# DATA UNDER STUDY

theorem reg_fltFirst_outside (s : State) (n : Nat) : (s.fltFirst n).reg a = s.reg a := by
  unfold fltFirst setPair setFlag
  split
  · rfl
  · split
    · exact reg_setFld_fault (by decide) ha s _
    · rw [reg_setFld_fault (by decide) ha, reg_setFld_fault (by decide) ha, reg_setFld_fault (by decide) ha,
        reg_setFld_fault (by decide) ha, reg_setFld_fault (by decide) ha, reg_setFld_fault (by decide) ha,
        reg_setFld_fault (by decide) ha]

/-- The records of a fault leave every word outside its block. -/
theorem reg_faultRecord_outside (s : State) {n : Nat} (hn : n < 48) (args : List Nat) : (s.faultRecord n args).reg a = s.reg a := by
  have hcnt : 0x200000 ≤ F.FLT_CNT_COUNT.addr n 0 ∧ F.FLT_CNT_COUNT.addr n 0 < 0x300000 := by
    simp only [Fld.addr, F.FLT_CNT_COUNT]
    omega
  unfold faultRecord
  rw [reg_fltFirst_outside ha]
  exact (reg_setFld_fault hcnt ha _ _).trans (reg_setFltStatus_outside ha s n)

end

theorem fld_faultRecord_outside (s : State) {n : Nat} (hn : n < 48) (args : List Nat) {f : Fld} {i j : Nat}
    (ha : f.addr i j < 0x200000 ∨ 0x300000 ≤ f.addr i j) : (s.faultRecord n args).fld f i j = s.fld f i j :=
  fld_of_reg (reg_faultRecord_outside ha s hn args)

/-! ## The backup supply (R521, R539) -/

theorem backupReset_free {s : State} (h : s.rst.asserted.filter (fun x => x == .resetN || x == .perst) = []) :
    s.backupReset = { State.reset with pending := s.pending, out := s.out, free := s.free, otp := ⟨s.otp.copies, []⟩ } := by
  unfold backupReset
  rw [h]
  rfl

end State

/-- A row whose effect is `e` up to outputs and the queue, which it leaves. -/
theorem does_of_queue {i : Instr} {f : State → State} {s e : State} {o : List Output} {q : List Instr} (hx : exec i s = runEff f s)
    (hf : f s.begin = { e with out := o, pending := q }) : Does i s e := by
  rw [Does, hx, runEff, hf, State.commit]
  split
  · refine ⟨o ++ [.msix (e.word0 F.SYS_INT_VEC_VEC.off).toNat], ?_⟩
    simp only [State.sendVec_jnl, State.sendVec_cmd]
    rfl
  · exact ⟨o, rfl⟩

namespace State

/-! ## The option load (R533 to R536) -/

/-- What the loader applies. -/
def loadedOptions (s : State) : Bytes :=
  match copyChosen s.otp.copies with
  | some c => (s.otp.copies.getD c []).take 512
  | none => factoryOptions

theorem optionsDone_idle {s : State} (h : s.chipHeld = true ∨ s.rst.aStep = true) : s.optionsDone = s :=
  if_pos (by rcases h with h | h <;> simp [h])

/-- Domain A and the options once the load is done, the flags it sets and the step it enters. -/
def OptionsLoaded (s t : State) : Prop :=
  t.rst.aStep = true ∧ t.rst.aUp = true ∧ t.otp.applied = s.loadedOptions ∧ t.flag F.OTP_STAT_LOAD_DONE = true ∧
    t.flag F.OTP_STAT_FALLBACK = (copyChosen s.otp.copies).isNone ∧ t.fld F.RST_STAT_STEP = 2

theorem OptionsLoaded.of_kept {s t u : State} (h : s.OptionsLoaded t) (hr : u.rst = t.rst) (ho : u.otp = t.otp)
    (hs : u.reg 0x1700000 = t.reg 0x1700000) (hstep : u.reg 0x100004 = t.reg 0x100004) : s.OptionsLoaded u := by
  obtain ⟨hastep, haup, happ, hdone, hfb, h2⟩ := h
  refine ⟨?_, ?_, ?_, ?_, ?_, ?_⟩
  · rw [hr, hastep]
  · rw [hr, haup]
  · rw [ho, happ]
  · exact (congrArg (· != 0) (fld_of_reg (f := F.OTP_STAT_LOAD_DONE) (i := 0) (j := 0) hs)).trans hdone
  · exact (congrArg (· != 0) (fld_of_reg (f := F.OTP_STAT_FALLBACK) (i := 0) (j := 0) hs)).trans hfb
  · exact (fld_of_reg (f := F.RST_STAT_STEP) (i := 0) (j := 0) hstep).trans h2

/-- The load's own words: done, its fallback, the copies and the generation. -/
def otpStat (s : State) (pick : Option Nat) (ok gen : Nat) : State :=
  ((((s.setFlag F.OTP_STAT_LOAD_DONE true).setFlag F.OTP_STAT_FALLBACK pick.isNone).setFld F.OTP_STAT_COPY_OK ok).setFld
    F.OTP_STAT_COPY_USED (pick.getD 0)).setFld F.OTP_STAT_GEN gen

theorem flags_otpStat (s : State) (pick : Option Nat) (ok gen : Nat) :
    (s.otpStat pick ok gen).flag F.OTP_STAT_LOAD_DONE = true ∧ (s.otpStat pick ok gen).flag F.OTP_STAT_FALLBACK = pick.isNone := by
  have hrest (f : Fld) (ha : f.addr 0 0 = 0x1700000) (hf : f.hi < 32) (hlo : 29 < f.lo) :
      (s.otpStat pick ok gen).flag f =
        ((s.setFlag F.OTP_STAT_LOAD_DONE true).setFlag F.OTP_STAT_FALLBACK pick.isNone).flag f := by
    have h29 : F.OTP_STAT_COPY_OK.hi < f.lo := hlo
    have h25 : F.OTP_STAT_COPY_USED.hi < f.lo := Nat.lt_trans (by decide) hlo
    have h23 : F.OTP_STAT_GEN.hi < f.lo := Nat.lt_trans (by decide) hlo
    unfold flag otpStat
    rw [fld_setFld_bits _ F.OTP_STAT_GEN f _ 0 0 0 0 ha hf (.inr h23), fld_setFld_bits _ F.OTP_STAT_COPY_USED f _ 0 0 0 0 ha hf (.inr h25),
      fld_setFld_bits _ F.OTP_STAT_COPY_OK f _ 0 0 0 0 ha hf (.inr h29)]
  rw [hrest F.OTP_STAT_LOAD_DONE rfl (by decide) (by decide), hrest F.OTP_STAT_FALLBACK rfl (by decide) (by decide)]
  exact ⟨(flag_setFlag_bits _ F.OTP_STAT_FALLBACK F.OTP_STAT_LOAD_DONE _ 0 0 0 0 rfl (by decide) (by decide)).trans
    (flag_setFlag_same s F.OTP_STAT_LOAD_DONE true 0 0 (by decide) rfl),
    flag_setFlag_same _ F.OTP_STAT_FALLBACK _ 0 0 (by decide) rfl⟩

/-- The sessions of the local sources begin anew. -/
def localSessions (s : State) : State :=
  [12, 13].foldl (fun (s : State) k => (s.setFld F.CMD_SRC_SEQ_SESSION 1 k).setFld F.CMD_SRC_SEQ_NEXT_SEQ 0 k) s

end State

namespace RegsOnly

theorem otpStat (s : State) (pick : Option Nat) (ok gen : Nat) : RegsOnly s (s.otpStat pick ok gen) :=
  (setFld s F.OTP_STAT_LOAD_DONE 1 0 0).trans ((setFld ..).trans ((setFld ..).trans ((setFld ..).trans (setFld ..))))

theorem localSessions (s : State) : RegsOnly s s.localSessions :=
  (setFld s F.CMD_SRC_SEQ_SESSION 1 12 0).trans ((setFld ..).trans ((setFld ..).trans (setFld ..)))

end RegsOnly

namespace State

theorem reg_localSessions (s : State) {a : Nat} (ha : 0x400D18 ≤ a) : s.localSessions.reg a = s.reg a := by
  have hne (f : Fld) (k v : Nat) (hf : f.addr k 0 < 0x400D18) (t : State) : (t.setFld f v k).reg a = t.reg a :=
    reg_setReg_other _ _ _ _ (by omega)
  simp only [localSessions, List.foldl_cons, List.foldl_nil]
  rw [hne F.CMD_SRC_SEQ_NEXT_SEQ 13 0 (by decide), hne F.CMD_SRC_SEQ_SESSION 13 1 (by decide),
    hne F.CMD_SRC_SEQ_NEXT_SEQ 12 0 (by decide), hne F.CMD_SRC_SEQ_SESSION 12 1 (by decide)]

theorem optionsDone_loaded {s : State} (hc : s.chipHeld = false) (ha : s.rst.aStep = false) : s.OptionsLoaded s.optionsDone := by
  unfold optionsDone
  rw [if_neg (by simp [hc, ha])]
  extract_lets pick blk ok _ _ _ _ s1 s2 s3 s4 s5 s6 s7
  have hpart : RegsOnly s2 s7 := (RegsOnly.otpStat s2 pick ok (byteAt blk 3)).trans ((RegsOnly.setFld s4 F.RST_WDT_TIMEOUT _ 0 0).trans
    ((RegsOnly.localSessions s5).trans (RegsOnly.setFld s6 F.RST_STAT_STEP 2 0 0)))
  have hrst : s7.rst = s1.settle.rst := hpart.rst
  have hotp : s7.otp = s1.otp := hpart.otp
  have hword : s7.reg 0x1700000 = s4.reg 0x1700000 := by
    have h5 : s5.reg 0x1700000 = s4.reg 0x1700000 := reg_setReg_other _ _ _ _ (by decide)
    have h6 : s6.reg 0x1700000 = s5.reg 0x1700000 := reg_localSessions s5 (by decide)
    have h7 : s7.reg 0x1700000 = s6.reg 0x1700000 := reg_setReg_other _ _ _ _ (by decide)
    rw [h7, h6, h5]
  have h4 : s4 = s2.otpStat pick ok (byteAt blk 3) := rfl
  obtain ⟨hdone, hfb⟩ := flags_otpStat s2 pick ok (byteAt blk 3)
  have hfree : s1.chipHeld = false := hc
  have h7 : s.OptionsLoaded s7 := by
    refine ⟨?_, ?_, ?_, ?_, ?_, ?_⟩
    · rw [hrst, rst_settle]
    · rw [hrst, rst_settle, hfree]
      rfl
    · rw [hotp]
      rfl
    · exact (congrArg (· != 0) (fld_of_reg (f := F.OTP_STAT_LOAD_DONE) (i := 0) (j := 0) hword)).trans hdone
    · exact (congrArg (· != 0) (fld_of_reg (f := F.OTP_STAT_FALLBACK) (i := 0) (j := 0) hword)).trans hfb
    · exact fld_setFld_same s6 F.RST_STAT_STEP 2 0 0 (by decide)
  split
  · rw [raise_of_notice rfl]
    have hrec := RegsOnly.faultRecord s7 fltOptFallback []
    exact h7.of_kept hrec.rst hrec.otp (reg_faultRecord_outside (.inr (by decide)) s7 (by decide) _)
      (reg_faultRecord_outside (.inl (by decide)) s7 (by decide) _)
  · exact h7

/-! ## Clocks, pool training and images (R526, R527) -/

theorem clocksLocked_idle {s : State} (h : s.rst.aUp = false ∨ s.fld F.RST_STAT_STEP ≠ 2) : s.clocksLocked = s :=
  if_pos (by rcases h with h | h <;> simp [h])

theorem clocksLocked_step {s : State} (ha : s.rst.aUp = true) (h2 : s.fld F.RST_STAT_STEP = 2) :
    s.clocksLocked = (settle { s with rst := { s.rst with hStep := true, pStep := true } }).setStep 3 := if_neg (by simp [ha, h2])

theorem poolTrained_idle {s : State} (h : s.rst.aUp = false ∨ s.fld F.RST_STAT_STEP ≠ 3) (ok : Bool) : s.poolTrained ok = s :=
  if_pos (by rcases h with h | h <;> simp [h])

theorem poolTrained_failed {s : State} (ha : s.rst.aUp = true) (h3 : s.fld F.RST_STAT_STEP = 3) :
    s.poolTrained false = (s.setPresent 5 true).raise fltPoolTrain [] := (if_neg (by simp [ha, h3])).trans (if_pos rfl)

/-- A settled reset leaves the words above its own. -/
theorem reg_settle (s : State) {a : Nat} (ha : a ≠ 0x100004) : s.settle.reg a = s.reg a := by
  unfold settle setFlag setFld
  exact (reg_setReg_other _ _ _ _ ha).trans ((reg_setReg_other _ _ _ _ ha).trans (reg_setReg_other _ _ _ _ ha))

theorem pool_settle_setStep (s : State) (n : Nat) : (s.settle.setStep n).pool = s.pool := rfl

theorem rst_setStep (s : State) (n : Nat) : (s.setStep n).rst = s.rst := rfl

/-- What a successful training leaves before its step ends: domain C may start, and every tile is initialised. -/
def trained (s : State) : State :=
  State.setFlag { s with rst := { s.rst with cStep := true }, pool := { s.pool with mem := [] } } F.POOL_STAT_INIT_DONE true

theorem trained_facts (s : State) : (s.trained.settle.setStep 4).rst.cStep = true ∧ (s.trained.settle.setStep 4).pool.mem = [] ∧
    (s.trained.settle.setStep 4).fld F.RST_STAT_STEP = 4 ∧ (s.trained.settle.setStep 4).flag F.POOL_STAT_INIT_DONE = true := by
  have hword : (s.trained.settle.setStep 4).reg 0xC00004 = s.trained.reg 0xC00004 :=
    (reg_setReg_other _ _ _ _ (by decide)).trans (reg_settle _ (by decide))
  refine ⟨?_, ?_, fld_setFld_same _ F.RST_STAT_STEP 4 0 0 (by decide), ?_⟩
  · rw [rst_setStep, rst_settle]
    rfl
  · rw [pool_settle_setStep]
    rfl
  · exact (congrArg (· != 0) (fld_of_reg (f := F.POOL_STAT_INIT_DONE) (i := 0) (j := 0) hword)).trans
      (flag_setFlag_same _ F.POOL_STAT_INIT_DONE true 0 0 (by decide) rfl)

theorem poolTrained_eq {s : State} (ha : s.rst.aUp = true) (h3 : s.fld F.RST_STAT_STEP = 3) (hw : s.rst.waking = false) :
    s.poolTrained true = if (s.trained.settle.setStep 4).flag F.KEY_TAMPER_LATCH then (s.trained.settle.setStep 4).blankAll
      else s.trained.settle.setStep 4 := by
  unfold poolTrained
  rw [if_neg (by simp [ha, h3]), if_neg (by decide)]
  dsimp only
  rw [if_neg (c := (s.rst.waking && s.rst.dramHeld) = true) (by simp [hw])]
  rfl

/-- What a successful training has done. -/
def Trained (t : State) : Prop :=
  t.rst.cStep = true ∧ t.pool.mem = [] ∧ t.fld F.RST_STAT_STEP = 4 ∧ t.flag F.POOL_STAT_INIT_DONE = true

theorem Trained.blankAll {t : State} (h : t.Trained) : t.blankAll.Trained := by
  obtain ⟨hc, hmem, hstep, hinit⟩ := h
  have hregs : t.blankAll.regs = t.regs := rfl
  have hrst : t.blankAll.rst = t.rst := rfl
  have hpool : t.blankAll.pool = t.pool := rfl
  refine ⟨?_, ?_, ?_, ?_⟩
  · rw [hrst, hc]
  · rw [hpool, hmem]
  · rw [fld_of_regs _ _ hregs, hstep]
  · rw [flag, fld_of_regs _ _ hregs, ← flag, hinit]

theorem poolTrained_ok {s : State} (ha : s.rst.aUp = true) (h3 : s.fld F.RST_STAT_STEP = 3) (hw : s.rst.waking = false) :
    (s.poolTrained true).Trained := by
  have hfacts : (s.trained.settle.setStep 4).Trained := s.trained_facts
  rw [poolTrained_eq ha h3 hw]
  split
  · exact hfacts.blankAll
  · exact hfacts

theorem imageVerified_idle {s : State} (h : s.rst.cUp = false ∨ s.fld F.RST_STAT_STEP ≠ 4) (a b : Bool) : s.imageVerified a b = s :=
  if_pos (by rcases h with h | h <;> simp [h])

section
variable {s : State} (hc : s.rst.cUp = true) (h4 : s.fld F.RST_STAT_STEP = 4)
include hc h4
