-- ==== Sys2Proof/Machine/Defaults.lean ====
section
/-! DEFINITION. The default values of the implementation parameters (00_scope.md R5, 42_seven_segment.md
R117), and what R5, R116 and R117 require of any choice of them. -/

namespace Sys2Proof.Machine

/-- The upper-to-lower-case fold of 42_seven_segment.md R116. -/
def foldCase (c : Byte) : Byte :=
  if 0x41 ≤ c.toNat ∧ c.toNat ≤ 0x5A then c + 0x20 else c

/-- The default segment patterns of 42_seven_segment.md R117, keyed by the folded code. -/
def defaultSegTable : List (Byte × Byte) :=
  [(0x30, 0x3F), (0x31, 0x06), (0x32, 0x5B), (0x33, 0x4F), (0x34, 0x66),
   (0x35, 0x6D), (0x36, 0x7D), (0x37, 0x07), (0x38, 0x7F), (0x39, 0x6F)] ++
  [(0x61, 0x77), (0x62, 0x7C), (0x63, 0x39), (0x64, 0x5E), (0x65, 0x79), (0x66, 0x71)] ++
  [(0x20, 0x00), (0x2E, 0x80), (0x2A, 0xFF)]

/-- The eighteen character codes that every implementation's table has besides the "all segments on"
marker (42_seven_segment.md R116). -/
def fixedAlphabet : List Byte :=
  [0x30, 0x31, 0x32, 0x33, 0x34, 0x35, 0x36, 0x37, 0x38, 0x39] ++
  [0x61, 0x62, 0x63, 0x64, 0x65, 0x66] ++ [0x20, 0x2E]

/-- The nineteen codes of the table's domain (42_seven_segment.md R116). -/
def segAlphabet (p : Params) : List Byte := fixedAlphabet ++ [foldCase p.allonChar]

/-- The defaults of 00_scope.md R5. -/
def defaultParams : Params where
  ledCountMax := 1024
  globalBrightness := 31
  initRecord := ⟨0, 0, 0, 0⟩
  segTable := defaultSegTable
  allonChar := 0x2A
  tickHz := 1000
  tPin := 0
  tByte := 0
  spiMode := 0
  spiMsbFirst := true
  spiHz := 1000000
  hueImpl := .logic

/-- What the spec requires of the parameters: the ranges of 00_scope.md R5, the choice of `ALLON_CHAR`
of R116, a table with exactly the nineteen entries of R116 (20_memory.md R42) and the two constraints
of R117. No meaning tests it (log entry 15). -/
def paramsOk (p : Params) : Bool :=
  decide (73 ≤ p.ledCountMax) && decide (0 < p.tickHz) && decide (0 < p.spiHz) &&
  !fixedAlphabet.contains (foldCase p.allonChar) &&
  decide (p.segTable.length = 19) &&
  (segAlphabet p).all (fun c => (p.segTable.lookup c).isSome) &&
  p.segTable.lookup 0x20 == some 0x00 &&
  p.segTable.lookup (foldCase p.allonChar) == some 0xFF

end Sys2Proof.Machine
end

# EXERCISE DETAILS
Set the lines down exactly, from the first line of the records to the line where "it leaves. -/" appears, with both ends kept.

# ANSWER TO THE PROBLEM
theorem reg_fltFirst_outside (s : State) (n : Nat) : (s.fltFirst n).reg a = s.reg a := by
  unfold fltFirst setPair setFlag
  split
  · rfl
  · split
    · exact reg_setFld_fault (by decide) ha s _
    · rw [reg_setFld_fault (by decide) ha, reg_setFld_fault (by decide) ha, reg_setFld_fault (by decide) ha,
        reg_setFld_fault (by decide) ha, reg_setFld_fault (by decide) ha, reg_setFld_fault (by decide) ha,
        reg_setFld_fault (by decide) ha]

/-- The records of a fault leave every word outside its block. -/
theorem reg_faultRecord_outside (s : State) {n : Nat} (hn : n < 48) (args : List Nat) : (s.faultRecord n args).reg a = s.reg a := by
  have hcnt : 0x200000 ≤ F.FLT_CNT_COUNT.addr n 0 ∧ F.FLT_CNT_COUNT.addr n 0 < 0x300000 := by
    simp only [Fld.addr, F.FLT_CNT_COUNT]
    omega
  unfold faultRecord
  rw [reg_fltFirst_outside ha]
  exact (reg_setFld_fault hcnt ha _ _).trans (reg_setFltStatus_outside ha s n)

end

theorem fld_faultRecord_outside (s : State) {n : Nat} (hn : n < 48) (args : List Nat) {f : Fld} {i j : Nat}
    (ha : f.addr i j < 0x200000 ∨ 0x300000 ≤ f.addr i j) : (s.faultRecord n args).fld f i j = s.fld f i j :=
  fld_of_reg (reg_faultRecord_outside ha s hn args)

/-! ## The backup supply (R521, R539) -/

theorem backupReset_free {s : State} (h : s.rst.asserted.filter (fun x => x == .resetN || x == .perst) = []) :
    s.backupReset = { State.reset with pending := s.pending, out := s.out, free := s.free, otp := ⟨s.otp.copies, []⟩ } := by
  unfold backupReset
  rw [h]
  rfl

end State

/-- A row whose effect is `e` up to outputs and the queue, which it leaves. -/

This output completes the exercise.